ROMA – Greta non conta un tubo. A leggere gli estasiati racconti dei suoi interventi pubblici appare ci sia ovunque o quasi sul pianeta un popolo, anzi un’intera umanità risvegliata alla salvezza climatica dal bacio magico e miracoloso della ragazzina. Non è vero, neanche un po’. E’ una falsa rappresentazione. Falsa e dannosa anche per chi con vera coscienza e autentica scienza cerca e cercherà di fare qualcosa per limitare il cambiamento e peggioramento climatico.

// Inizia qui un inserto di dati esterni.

-- ==== Sys2Proof/Machine/Operands.lean ====
section
/-! DEFINITION. Operand specifiers (40_addressing_modes.md): resolving one to a location with the mode's side
effects, and reading and writing a location. -/

namespace Sys2Proof.Machine

/-- A resolved operand (R73): a register, or the operand at an address. -/
inductive Loc where
  | reg (r : Reg)
  | mem (a : Word)
deriving DecidableEq, Repr

/-- `Resolve(mmm, i)` (R73 to R81): the location, and the state after the mode's side effects on the register and on
R7. With R7 as the register this gives the four derived modes (R82). The only refusal is that of `FetchWord` (R86). -/
def resolve (o : Operand) (s : State) : Except Refusal (Loc × State) :=
  match o.mode with
  | .register => .ok (.reg o.reg, s)
  | .postInc =>
    let a := s.reg o.reg
    .ok (.mem a, s.setReg o.reg (a + 2))
  | .preDec =>
    let s1 := s.setReg o.reg (s.reg o.reg - 2)
    .ok (.mem (s1.reg o.reg), s1)
  | .indexed =>
    match s.fetchWord with
    | .error e => .error e
    | .ok (d, s1) => .ok (.mem (d + s1.reg o.reg), s1)
  | .indirect => .ok (.mem (s.reg o.reg), s)
  | .postIncIndirect =>
    let p := s.reg o.reg
    let s1 := s.setReg o.reg (p + 2)
    .ok (.mem (s1.opRead p), s1)
  | .preDecIndirect =>
    let s1 := s.setReg o.reg (s.reg o.reg - 2)
    .ok (.mem (s1.opRead (s1.reg o.reg)), s1)
  | .indexedIndirect =>
    match s.fetchWord with
    | .error e => .error e
    | .ok (d, s1) => .ok (.mem (s1.opRead (d + s1.reg o.reg)), s1)

/-- The target of JMP and JSR: the address a specifier denotes, refused for a register (R117, R119). -/
def resolveAddress (mnemonic : String) (o : Operand) (s : State) : Except Refusal (Word × State) :=
  match resolve o s with
  | .error e => .error e
  | .ok (.reg _, _) => .error (.noAddress mnemonic)
  | .ok (.mem a, s1) => .ok (a, s1)

/-- `LocRead(loc)` (R83). -/
def State.locRead (s : State) : Loc → Word
  | .reg r => s.reg r
  | .mem a => s.opRead a

/-- `LocWrite(loc, v)` (R83). A write to R7 is a jump (R12). -/
def State.locWrite (s : State) (loc : Loc) (v : Word) : State :=
  match loc with
  | .reg r => s.setReg r v
  | .mem a => s.opWrite a v

/-- The addresses whose bytes `LocWrite(loc, v)` stores (R30, R83). -/
def Loc.stored : Loc → List Word
  | .reg _ => []
  | .mem a => storedAddresses a

/-- A one-operand instruction (R130): the operand resolved once, read, and the result written back to the same
location. `f` gives the result and the flags from the operand and the old flags. -/
def oneOperand (o : Operand) (f : Word → Flags → Word × Flags) (s : State) :
    Host.Outcome State Fault Refusal :=
  match resolve o s with
  | .error e => .refused e
  | .ok (loc, s1) =>
    let r := f (s1.locRead loc) s1.flags
    .next ((s1.locWrite loc r.1).setFlags r.2)

/-- The common sequence of the two-operand instructions (R122): source resolved and read, then destination
resolved. `k` is the instruction's own part, on the source value and the destination's location. -/
def twoOperand (src dst : Operand) (k : Word → Loc → State → State) (s : State) :
    Host.Outcome State Fault Refusal :=
  match resolve src s with
  | .error e => .refused e
  | .ok (sloc, s1) =>
    match resolve dst s1 with
    | .error e => .refused e
    | .ok (dloc, s2) => .next (k (s1.locRead sloc) dloc s2)

/-- The own part of an instruction that reads and writes its destination (R122): `f` gives the result and the
flags from the destination's value, the source value and the old flags. -/
def combine (f : Word → Word → Flags → Word × Flags) (src : Word) (dloc : Loc) (s : State) : State :=
  let r := f (s.locRead dloc) src s.flags
  (s.locWrite dloc r.1).setFlags r.2

end Sys2Proof.Machine
end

Non c’è una umanità pronta e ansiosa di cambiare modelli di produzione e consumo costi quel che costi pur di fermare o almeno rallentare l’aumento della temperatura globale, la deforestazione, lo scioglimento dei ghiacci, l’innalzamento dei mari, l’uso dei combustibili fossili. Non c’è, proprio non c’è. I popoli che sarebbero solo in attesa di mettersi al seguito di Greta Giovanna d’Arco (in comune su scala mignon il messianesimo) serenamente votano Bolsonaro presidente in Brasile o Trump negli Usa. In Polonia il popolo intima al governo di non rinunciare al carbone. In Gran Bretagna il popolo votando alla grande Conservatori ha espresso tutto il suo fastidio per ogni regolamentazione internazionale.

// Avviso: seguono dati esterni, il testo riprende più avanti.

-- ==== Sys2Proof/Safety.lean ====
section
/-! DEFINITION. What counts as a safe run, and the conditions the spec names for one. A step is safe when it answers
a next state: the machine has no fault, and each refusal marks behaviour the spec gives no meaning (00_scope.md R8). -/

namespace Sys2Proof

/-- What R7 becomes when a specifier is resolved with R7 at `pc` (R75 to R82): past the extension word, or past the
word of the immediate and absolute forms, or back by 2 for the pre-decremented modes on R7. -/
def Operand.pcAfter (o : Operand) (pc : Word) : Word :=
  match o.mode, o.reg with
  | .indexed, _ => pc + 2
  | .indexedIndirect, _ => pc + 2
  | .postInc, .r7 => pc + 2
  | .postIncIndirect, .r7 => pc + 2
  | .preDec, .r7 => pc - 2
  | .preDecIndirect, .r7 => pc - 2
  | _, _ => pc

/-- The specifier's extension word, if it has one, can be fetched with R7 at `pc` (R56, R86). -/
def Operand.fetchable (o : Operand) (pc : Word) : Bool :=
  !o.hasExtension || decide (pc.toNat < 0xFFBF)

namespace Machine

/-- The extension words of an instruction's operands, in the order they are fetched (R53), can all be fetched: the
condition under which an instruction the card gives an operation completes. -/
def extensionsFetchable : List Operand → Word → Bool
  | [], _ => true
  | o :: rest, pc => o.fetchable pc && extensionsFetchable rest (o.pcAfter pc)

/-- The step answers a next state. -/
def SafeStep (s : State) : Prop := ∃ t, step s = .next t

/-- `n` steps, each safe, lead from one state to another. -/
def SafeRun : Nat → State → State → Prop
  | 0, s, t => s = t
  | n + 1, s, t => ∃ u, step s = .next u ∧ SafeRun n u t

/-- The processor is the one that moves at this step (20_memory.md R42). -/
def State.processorMoves (s : State) : Prop := s.schedule.head = .processor

/-- IE is 0: no interrupt is taken, whatever the devices do (R161, case 2). -/
def State.interruptsOff (s : State) : Prop := s.inte.getLsbD 7 = false

/-- The stack that R167 asks for before JSR, RTS or an interrupt entry: a push and a pop at R6 move whole words
below the reserved area (R101, R35). -/
def State.stackReady (s : State) : Prop := 2 ≤ s.sp.toNat ∧ s.sp.toNat ≤ 0xFF80

/-- What R167 asks of the control bytes before IE is set: nothing pending, IP clear, no key available. -/
def State.devicesQuiet (s : State) : Prop := s.ints = 0 ∧ s.tecst = 0

end Machine

end Sys2Proof
end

E l’Australia e l’Arabia Saudita e l’Indonesia…popoli e quindi governi che non ne vogliono sapere di pagare , qui e oggi, il prezzo di una riconversione energetica, sia pure sulla salute del pianeta. La Conferenza mondiale sul clima, l’ultima, è appena fallita. Ed era la numero 25. Fallita perché non c’è nessun accordo sulle cose da fare. Non perché ci sia dissenso scientifico su quel che sta accadendo al pianeta. Più o meno tutti concordano che domani, fra trenta, cinquanta, cento anni sarà durissima se non infernale. Ma a domani…arrivarci. I governi non sono in grado, anche qualora volessero, di volere niente di veramente concreto perché manca loro il consenso di popolo per abbattere, in concreto, emissioni di gas serra. Nessuna opinione pubblica dà davvero mandato al suo governo di spendere, limitare, riconvertire.

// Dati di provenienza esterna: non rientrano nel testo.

/-- CCC clears and SCC sets the flags whose mask bit is 1; the others, and all else, stay (42_condition_codes.md,
D20). -/
def Obligations.CccSccSelectFlags : Prop :=
  ∀ (m : FlagMask) (s : State),
    exec (.ccc m) s = .next (s.setFlags
      { n := if m.n then false else s.flags.n, z := if m.z then false else s.flags.z
        v := if m.v then false else s.flags.v, c := if m.c then false else s.flags.c }) ∧
    exec (.scc m) s = .next (s.setFlags
      { n := if m.n then true else s.flags.n, z := if m.z then true else s.flags.z
        v := if m.v then true else s.flags.v, c := if m.c then true else s.flags.c })

/-! ## Control flow -/

/-- BR and the branches on one flag (43_control_flow.md sections 1 and 2): encoding, condition, and the byte
displacement added to R7 modulo 65536; not taken, nothing changes. That the displacement is signed is the spec's D9,
that it counts from `A + 2` its D8 and D9. -/
def Obligations.FlagBranches : Prop :=
  Branches 0x30 .br (fun _ => True) ∧
  Branches 0x31 .bne (fun f => f.z = false) ∧
  Branches 0x32 .beq (fun f => f.z = true) ∧
  Branches 0x33 .bpl (fun f => f.n = false) ∧
  Branches 0x34 .bmi (fun f => f.n = true) ∧
  Branches 0x35 .bvc (fun f => f.v = false) ∧
  Branches 0x36 .bvs (fun f => f.v = true) ∧
  Branches 0x37 .bcc (fun f => f.c = false) ∧
  Branches 0x38 .bcs (fun f => f.c = true)

/-- The branches on a comparison (43_control_flow.md sections 1 and 2), as `FlagBranches`: the signed displacement
counted from `A + 2` is the spec's D8 and D9. -/
def Obligations.ComparisonBranches : Prop :=
  Branches 0x39 .bge (fun f => f.n = f.v) ∧
  Branches 0x3A .blt (fun f => f.n ≠ f.v) ∧
  Branches 0x3B .bgt (fun f => f.n = f.v ∧ f.z = false) ∧
  Branches 0x3C .ble (fun f => f.n ≠ f.v ∨ f.z = true) ∧
  Branches 0x3D .bhi (fun f => f.c = false ∧ f.z = false) ∧
  Branches 0x3E .bls (fun f => f.c = true ∨ f.z = true)

/-- After `CMP a, b` the branches compare: BEQ and BNE for equality, BGE, BLT, BGT, BLE as signed numbers, BHI, BLS,
BCC, BCS as unsigned ones (44_two_operand.md section 2; 43_control_flow.md section 1; D17). -/
def Obligations.CompareThenBranch : Prop :=
  ∀ (src dst : Operand) (s t : State) (d : Byte), exec (.cmp src dst) s = .next t →
    ∃ sloc s1 dloc s2, Resolved src dst s sloc s1 dloc s2 ∧
      let a := s1.locRead sloc
      let b := s2.locRead dloc
      let taken : State := displaced t d.toInt
      exec (.beq d) t = .next (if a = b then taken else t) ∧
      exec (.bne d) t = .next (if a = b then t else taken) ∧
      exec (.bge d) t = .next (if b.toInt ≤ a.toInt then taken else t) ∧
      exec (.blt d) t = .next (if a.toInt < b.toInt then taken else t) ∧
      exec (.bgt d) t = .next (if b.toInt < a.toInt then taken else t) ∧
      exec (.ble d) t = .next (if a.toInt ≤ b.toInt then taken else t) ∧
      exec (.bhi d) t = .next (if b.toNat < a.toNat then taken else t) ∧
      exec (.bls d) t = .next (if a.toNat ≤ b.toNat then taken else t) ∧
      exec (.bcc d) t = .next (if b.toNat ≤ a.toNat then taken else t) ∧
      exec (.bcs d) t = .next (if a.toNat < b.toNat then taken else t)

/-- JMP through any mode but the register: R7 becomes the operand's address, after the mode's side effects
(43_control_flow.md section 3, D15; that -(R7) and (-(R7)) are among the modes, D39, is log entry 13). -/
def Obligations.JmpGoesToAddress : Prop :=
  ∀ (o : Operand) (s : State), o.hasAddress = true → o.fetchable s.pc = true →
    ∃ a s1, resolve o s = .ok (.mem a, s1) ∧ exec (.jmp o) s = .next (s1.setPc a)

/-- SOB: the register down by 1 modulo 65536; unless it was 1, R7 back by the signed displacement. R6 and R7 as the
register are included (43_control_flow.md section 3; D10, D39; log entries 13 and 14). -/
def Obligations.SobCountsDown : Prop :=
  ∀ (r : Reg) (d : Byte) (s : State),
    let s1 := s.setReg r (s.reg r - 1)
    exec (.sob r d) s = .next (if s.reg r = 1 then s1 else displaced s1 (-d.toInt))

O meglio (anzi o peggio) esistono vasti strati di pubblica opinione che (oggi nel segno di Greta) esigono che i governi facciano. Però alla rigorosa condizione che il fare per la salute del clima sia gratis per le loro tasche e soprattutto non modifichi davvero quantità di produzione e consumo di beni. Le conferenze sul clima falliscono non perché i governi sono cattivi d’animo e stolidamente sordi a quel che grida la gente. Falliscono perché i governi non possono quel che la gente non vuole. Greta non conta un tubo, sul clima ci suicidiamo da soli.